# Hurricane Ike in Houston



## BrickellResidence (Feb 4, 2008)

anybody has pictures of houston buildings in downtown during ike or after 
i waant to see the window damage on the skyscrapers


----------



## kamloon (Aug 8, 2004)

brickellresidence said:


> anybody has pictures of houston buildings in downtown during ike or after
> i waant to see the window damage on the skyscrapers


http://www.yahoo.com/s/952997


----------



## kamloon (Aug 8, 2004)




----------



## centralcali19 (Jan 6, 2007)

^^ seems like the Chase Tower has extensive window damage..hno: wonder how much infrastructure/building damage there will be?


----------



## BrickellResidence (Feb 4, 2008)

wow that look more than a category 3


----------



## Dimension (Aug 18, 2007)

^^In downtown, some buildings had pea gravel on their roofs and they were made into projectiles and thats why you see so much window damage.


----------



## Ekumenopolis (Feb 2, 2005)

Scary pics... hope not much people got hurt (or more)!


----------



## bayviews (Mar 3, 2006)

Sad to see another city get bashed by yet another major hurricane. Hopefully casualties & damages will be relatively minimal. 

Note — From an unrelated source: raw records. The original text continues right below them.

-- ==== Sys2Proof/Machine/Control.lean ====
section
/-! DEFINITION. Control transfer, vector length and lane split: majors 0x03 to 0x05 and the control instructions of 0x06
(R94 to R99, R101 to R104). -/

namespace Sys2Proof.Machine

/-! ## Branches (R94) -/

def branch {n : Nat} (fm : Form) (disp : BitVec n) (a b : BitVec 6) (c : DWord → DWord → Bool) (s : State) : Out :=
  .next (jump (fun h => { h with
    pc := if c (h.getX a) (h.getX b) then h.pc + dispBytes fm disp else h.pc + BitVec.ofNat 64 fm.len }) s)

def execBEq (fm : Form) (a b : BitVec 6) (p : BitVec 8) (s : State) : Out := branch fm p a b (fun x y => x == y) s
def execBNe (fm : Form) (a b : BitVec 6) (p : BitVec 8) (s : State) : Out := branch fm p a b (fun x y => x != y) s
def execBLt (fm : Form) (a b : BitVec 6) (p : BitVec 8) (s : State) : Out := branch fm p a b (fun x y => x.slt y) s
def execBGe (fm : Form) (a b : BitVec 6) (p : BitVec 8) (s : State) : Out := branch fm p a b (fun x y => !x.slt y) s
def execBLtn (fm : Form) (a b : BitVec 6) (p : BitVec 8) (s : State) : Out := branch fm p a b (fun x y => x.ult y) s
def execBGen (fm : Form) (a b : BitVec 6) (p : BitVec 8) (s : State) : Out := branch fm p a b (fun x y => !x.ult y) s

/-! ## Jumps (R95, R96) -/

def linkOf (fm : Form) (h : Hart) : DWord := h.pc + BitVec.ofNat 64 fm.len

/-- A register target has bits [1:0] cleared (R58). -/
def regTarget (x : DWord) : DWord := x &&& ~~~3#64

def execJmp (fm : Form) (p : BitVec 17) (s : State) : Out :=
  .next (jump (fun h => { h with pc := h.pc + dispBytes fm p }) s)
def execCall (fm : Form) (d : BitVec 6) (p : BitVec 17) (s : State) : Out :=
  .next (jump (fun h => { (h.setX d (linkOf fm h)) with pc := h.pc + dispBytes fm p }) s)
def execJmpReg (_fm : Form) (q : BitVec 6) (s : State) : Out :=
  .next (jump (fun h => { h with pc := regTarget (h.getX q) }) s)
/-- The target is read before the link is written (R96). -/
def execCallReg (fm : Form) (q l : BitVec 6) (s : State) : Out :=
  .next (jump (fun h => { (h.setX l (linkOf fm h)) with pc := regTarget (h.getX q) }) s)
/-- `ret` differs from `jmp` only as a hint. -/
def execRet (_fm : Form) (q : BitVec 6) (s : State) : Out :=
  .next (jump (fun h => { h with pc := regTarget (h.getX q) }) s)

/-! ## Vector length (R97) -/

/-- A write of `vl` closes a strip interval (R97, R143). -/
def Hart.setVl (h : Hart) (ew : BitVec 2) (n : Nat) : Hart :=
  { h with ew := ew, vl := BitVec.ofNat 12 n, strip := h.strip + 1 }

def execSetvl (fm : Form) (d a : BitVec 6) (w : BitVec 2) (s : State) : Out :=
  .next (plain fm (fun h =>
    let n := min (h.getX a).toNat (h.grant (ewBits w))
    (h.setVl w n).setX d (BitVec.ofNat 64 n)) s)

/-! ## Lane split (R99) -/

/-- Slots of a merge group at split code k, when the declared split code is d. -/
def groupSize (d k : BitVec 2) : Nat := 2 ^ (d.toNat - k.toNat)

/-- The leader's slot of the merge group of a slot. -/
def leaderOf (d k : BitVec 2) (slot : Nat) : Nat := slot / groupSize d k * groupSize d k

def samePart (a b : HartId) : Bool := a.core == b.core && a.part == b.part

def Hart.joining (h : Hart) : Option (BitVec 2) := match h.park with | some (.join k _) => some k | _ => none

/-- Every slot of the partition has reached the `vjoin k`: parked at it, merged away, idle or exited (R99). -/
def State.joinReached (s : State) (id : HartId) (k : BitVec 2) : Bool :=
  s.allHarts.all fun g => !samePart g.id id || g.joining == some k || g.park == some .away

/-- Agreement: leaders go on at split k with the lanes of their groups, the other arrived harts are merged away; each has
retired its `vjoin`, with what that means for one that an `eret` resumed (R111). -/
def Hart.agree (h : Hart) (k : BitVec 2) : Hart :=
  match h.park with
  | some (.join k' len) =>
    if k' = k then
      let h := { h with pc := h.pc + BitVec.ofNat 64 len }
      let h := if h.resumed then { h with ves := { }, vcm := 0, resumed := false } else h
      if h.id.slot = leaderOf h.split k h.id.slot then { h with park := none, cur := k } else { h with park := some .away }
    else h
  | _ => h

def State.joinResolve (s : State) (id : HartId) (k : BitVec 2) : State :=
  if s.joinReached id k then
    -- the convoy in execution is counted as it retires (R381)
    let n := (s.allHarts.filter fun g => samePart g.id id && g.joining == some k).length - (s.cv.active && s.h.joining == some k).toNat
    (s.mapHarts (fun g => g.live && samePart g.id id) (·.agree k)).count id.core id.part 2 n
  else s

/-- A hart has left its partition: a `vjoin` that waited for it may be agreed now. -/
def State.joinRecheck (s : State) (id : HartId) : State :=
  [0#2, 1#2, 2#2].foldl (fun s k => s.joinResolve id k) s

/-- Split code of `vjoin 1` and `vjoin 2`: the flag is the low bit of func. -/
def joinBody (i : Instr) (k : BitVec 2) : M Unit := do
  let s ← get
  let h := s.h
  if ¬ k.toNat < h.cur.toNat then before 0x12 (word0 i)
  if s.harts.any fun g => g.live && samePart g.id h.id && (match g.joining with | some k' => k' != k | none => false) then
    before 0x12 (word0 i)
  modify fun s => ({ s with h := { s.h with park := some (.join k (instrLen i)), resumed := s.cv.resumed } }).joinResolve h.id k
  if (← getH).joining = some k then throw (.park (.join k (instrLen i)))
  modify State.finish
  throw .done

def execVjoin (fm : Form) (two : Bool) (s : State) : Out :=
  .next (run (.vjoin fm two) (joinBody (.vjoin fm two) (if two then 1 else 0)) s)

/-- `vsplit`: the issuing hart keeps its own group, and each other leader of a new group resumes after its `vjoin` (R99). -/
def splitBody (i : Instr) (k : BitVec 2) : M Unit := do
  let h ← getH
  if ¬ (h.cur.toNat < k.toNat ∧ k.toNat ≤ h.split.toNat) then before 0x12 (word0 i)
  let lo := h.id.slot
  let hi := lo + groupSize h.split h.cur
  modify fun s => (s.mapHarts (fun g => g.live && samePart g.id h.id && decide (lo < g.id.slot) && decide (g.id.slot < hi) &&
      g.park == some .away && g.id.slot == leaderOf g.split k g.id.slot) fun g => { g with park := none, cur := k }).mapH
    fun h => { h with cur := k }

def execVsplit (fm : Form) (four : Bool) (s : State) : Out :=
  .next (run (.vsplit fm four) (splitBody (.vsplit fm four) (if four then 2 else 1)) s)

/-! ## Traps and events (R101, R103, R104) -/

/-- `trap n` retires and raises 0xC0 with `epc` after it (R101). -/
def execTrap (fm : Form) (n : BitVec 12) (s : State) : Out :=
  .next ((plain fm id s).mapH fun h => h.enter false 0 0xC0 (n.setWidth 64) h.pc)

/-- `yield` has no architectural effect (R103). -/
def execYield (fm : Form) (s : State) : Out := .next (plain fm id s)

/-- `wfe` retires, then parks while no enabled event bit is set (R104). -/
def execWfe (fm : Form) (s : State) : Out :=
  .next ((plain fm id s).mapH fun h => if s.evtOf h &&& h.emask = 0 then { h with park := some .wfe } else h)

end Sys2Proof.Machine
end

Best wishes for a speedy recovery to the residents of Houston, Galveston & the Texas Gulf Coast!


----------



## FM 2258 (Jan 24, 2004)

Dimension said:


> ^^In downtown, some buildings had pea gravel on their roofs and they were made into projectiles and thats why you see so much window damage.


Why do some buildings have pea gravel on their roofs? I could never find the answer to searching online or asking people.


----------



## Saigoneseguy (Mar 6, 2005)

^^ Must be the same reason why people has pea gravels in their garden or in front of their garages.


----------



## olaf (Nov 11, 2007)

I think that houses in those areas should be made of another type of material: concrete, bricks, etc. These are sturdier. Wood houses look so weak!


----------



## karim aboussir (Dec 4, 2006)

some brick home were destroyed even concrete that is some strong winds


----------



## Sean in New Orleans (Apr 7, 2005)

Best to those in Texas...I know Galveston got it really bad. We had flooding outside of levees all the way over and beyond New Orleans with Ike. Here are some pics of flooding in the City of New Orleans...these are from Venetian Isles, which is outside of the federal levee protection. Floor 1 of these homes are mainly utilized for storage, garage use, entertainment areas, etc.

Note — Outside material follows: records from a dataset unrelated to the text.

-- ==== Sys2Proof/Machine/System.lean ====
section
/-! DEFINITION. The system registers and `mfs` and `mts` (R100, R105 to R108). -/

namespace Sys2Proof.Machine

/-- The node of a hart's task. -/
def State.nodeOf (s : State) (h : Hart) : Option Node :=
  match s.gangOf h.gang with
  | none => none
  | some g => s.nodes.find? (·.id == g.node)

def State.prioOf (s : State) (h : Hart) : Nat := match s.nodeOf h with | some n => n.prio | none => 0

def State.gangidOf (s : State) (h : Hart) : Nat := match s.gangOf h.gang with | some g => g.gidx | none => 0

/-- The bits of `vdirty` and `vlive` that stand for registers in the hart's range (R107): q0 to q(8/D − 1). -/
def Hart.rangeMask (h : Hart) : DWord := BitVec.ofNat 64 (2 ^ (56 + 8 / 2 ^ h.split.toNat) - 1)

def statusWord (h : Hart) : DWord :=
  BitVec.ofNat 64 (h.status.prv.toNat + 2 * h.status.pprv.toNat + 4 * h.status.ie.toNat + 8 * h.status.pie.toNat +
    32 * h.prot.toNat + 64 * h.split.toNat + 256 * h.cur.toNat + 2048 * h.status.nest.toNat)

def vesWord (v : Ves) : DWord := BitVec.ofNat 64 (v.idx.toNat + 4096 * v.cm.toNat + 2 ^ 63 * v.rst.toNat)

def causeWord (c : Cause) : DWord := BitVec.ofNat 64 (c.code.toNat + 256 * c.acode.toNat + 2 ^ 63 * c.int.toNat)

/-- Supervisor-only registers (R105). -/
def supervisorOnly (n : Nat) : Bool := n == 0x11 || (0x101 ≤ n && n ≤ 0x105)

/-- The value a system register reads as in supervisor mode (R106 to R108). -/
def sysRead (s : State) (h : Hart) (n : Nat) : DWord :=
  if 0x20 ≤ n ∧ n < 0x40 then h.vcm.extractLsb' (64 * (n - 0x20)) 64
  else match n with
    | 0x000 => h.vlReg
    | 0x001 => BitVec.ofNat 64 (h.grant 32)
    | 0x002 => vesWord h.ves
    | 0x004 => h.sseed
    | 0x005 => h.sbase
    | 0x008 => h.fprog
    | 0x010 => h.vdirty &&& h.rangeMask
    | 0x011 => h.vlive &&& h.rangeMask
    | 0x012 => BitVec.ofNat 64 (h.mism.toNat * 65536 + h.prot.toNat)
    | 0x100 => statusWord h
    | 0x101 => causeWord h.cause
    | 0x102 => h.epc
    | 0x103 => h.tval
    | 0x104 => h.tvec
    | 0x105 => h.sscr
    | 0x106 => (s.evtOf h).setWidth 64
    | 0x107 => h.emask.setWidth 64
    | 0x108 => h.tcmp
    | 0x180 => BitVec.ofNat 64 h.hartid
    | 0x181 => BitVec.ofNat 64 (s.gangidOf h)
    | 0x182 => BitVec.ofNat 64 (s.prioOf h * 2 ^ 32 + s.taskOf h)
    | 0x190 => s.tstamp
    | _ => 0

/-- A write of a system register by the fields its map lets the mode write (R100, R106 to R108); `prv` is the mode. A write of
`vl` is checked before. -/
def sysWrite (h : Hart) (n : Nat) (d : DWord) : Hart :=
  let prv := h.status.prv
  if 0x20 ≤ n ∧ n < 0x40 then
    if prv then { h with vcm := setBits h.vcm (64 * (n - 0x20)) 64 d.toNat } else h
  else match n with
    | 0x000 => h.setVl (d.extractLsb' 12 2) (d.toNat % 4096)
    | 0x002 => if prv then { h with ves := { rst := d.getLsbD 63, cm := d.extractLsb' 12 2, idx := d.extractLsb' 0 12 } } else h
    | 0x004 => { h with sseed := d }
    | 0x005 => { h with sbase := d }
    | 0x008 => { h with fprog := d }
    | 0x010 => if prv then { h with vdirty := h.vdirty &&& ~~~(d &&& h.rangeMask) } else h
    | 0x011 => { h with vlive := (h.vlive &&& ~~~h.rangeMask) ||| (d &&& h.rangeMask) }
    | 0x100 => if prv then { h with status := { h.status with
        nest := h.status.nest && !d.getLsbD 11, pie := d.getLsbD 3, ie := d.getLsbD 2, pprv := d.getLsbD 1 } } else h
    | 0x101 => { h with cause := { int := d.getLsbD 63, acode := d.extractLsb' 8 8, code := d.extractLsb' 0 8 } }
    | 0x102 => { h with epc := d &&& 0x01FFFFFFFFFFFFFC#64 }
    | 0x103 => { h with tval := d }
    | 0x104 => { h with tvec := d &&& 0x01FFFFFFFFFFFFC0#64 }
    | 0x105 => { h with sscr := d }
    | 0x106 => { h with evtCpy := h.evtCpy && !d.getLsbD 1, evtMsg := h.evtMsg && !d.getLsbD 2,
                        evtChld := h.evtChld && !d.getLsbD 3, evtBar := h.evtBar && !d.getLsbD 4 }
    | 0x107 => { h with emask := d.setWidth 6 }
    | 0x108 => { h with tcmp := d }
    | _ => h

/-- `mfs`: a supervisor-only register reads zero in user mode (R100). -/
def execMfs (fm : Form) (d : BitVec 6) (sys : BitVec 12) (s : State) : Out :=
  .next (plain fm (fun h =>
    h.setX d (if supervisorOnly sys.toNat && !h.status.prv then 0 else sysRead s h sys.toNat)) s)

/-- `mts`: privileged for a supervisor-only register (R31, R100); a length above the grant raises 0x11 (R19, R106). -/
def mtsBody (i : Instr) (a : BitVec 6) (n : Nat) : M Unit := do
  let h ← getH
  let d := h.getX a
  if supervisorOnly n && !h.status.prv then before 3 (word0 i)
  if n = 0 ∧ h.grant (ewBits (d.extractLsb' 12 2)) < d.toNat % 4096 then before 0x11 d
  modH fun h => sysWrite h n d

def execMts (fm : Form) (a : BitVec 6) (sys : BitVec 12) (s : State) : Out :=
  .next (run (.mts fm a sys) (mtsBody (.mts fm a sys) a sys.toNat) s)

end Sys2Proof.Machine
end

West End, New Orleans--Near New Orleans Yacht Club:










_photos courtesy of www.wwltv.com_


----------



## FM 2258 (Jan 24, 2004)

SaiGoNeseKiD said:


> ^^ Must be the same reason why people has pea gravels in their garden or in front of their garages.


So it's just for looks? A person can't really see it unless they're in a higher building. I still have no idea why builders would put pebbles on top of buildings.hno:


----------



## Taylorhoge (Feb 5, 2006)

I thought the pebbles were their because you can dig your feet into them so you dont have a chance of falling off the building but I guess I was wrong on that one


----------



## Dimension (Aug 18, 2007)

It has something to do with cooling off the roof.


----------



## philadweller (Oct 30, 2003)

Florida got lucky this year. Earthquakes, volcanoes, tornadoes, hurricanes, floods, blizzards, ice storms and hurricanes are just some of the charms of living in the ole' US.


----------



## FM 2258 (Jan 24, 2004)

Dimension said:


> It has something to do with cooling off the roof.


The pebbles absorb the heat instead of the building? 

I didn't want to throw this thread off topic but it's been a burning question I could never find the answer too. I should have started a new thread about it.


----------



## mhays (Sep 12, 2002)

Gravel is ballast. Its weight keeps the roof system in place during winds...assuming they're not hurricane force. 

Gravel is also protection from hail, which can otherwise cause breakage that can result in leaks. 

This goes into some of the issues related to ballasted roofs and window damage: http://www.rsimag.com/rsi/Evaluatin...systems/ArticleStandard/Article/detail/376524.


----------



## Audiomuse (Dec 20, 2005)

We have terrible weather in the U.S.


----------



## FM 2258 (Jan 24, 2004)

mhays said:


> Gravel is ballast. Its weight keeps the roof system in place during winds...assuming they're not hurricane force.
> 
> Gravel is also protection from hail, which can otherwise cause breakage that can result in leaks.
> 
> This goes into some of the issues related to ballasted roofs and window damage: http://www.rsimag.com/rsi/Evaluatin...systems/ArticleStandard/Article/detail/376524.


Cool, thanks. 

I've been to Houston so many times and I wonder what it will be like next time I see it.


----------



## spongeg (May 1, 2006)

death toll is up to 48 now

6 just found in houston 

a lot have died outside of texas though as the storm continued to move


----------



## Jardoga (Feb 9, 2008)

im so glad that where i live we dont get hurricanes or earthquakes or sevre tornadoes.


----------



## El Cholo (Jul 19, 2008)

Jardoga said:


> im so glad that where i live we dont get hurricanes or earthquakes or sevre tornadoes.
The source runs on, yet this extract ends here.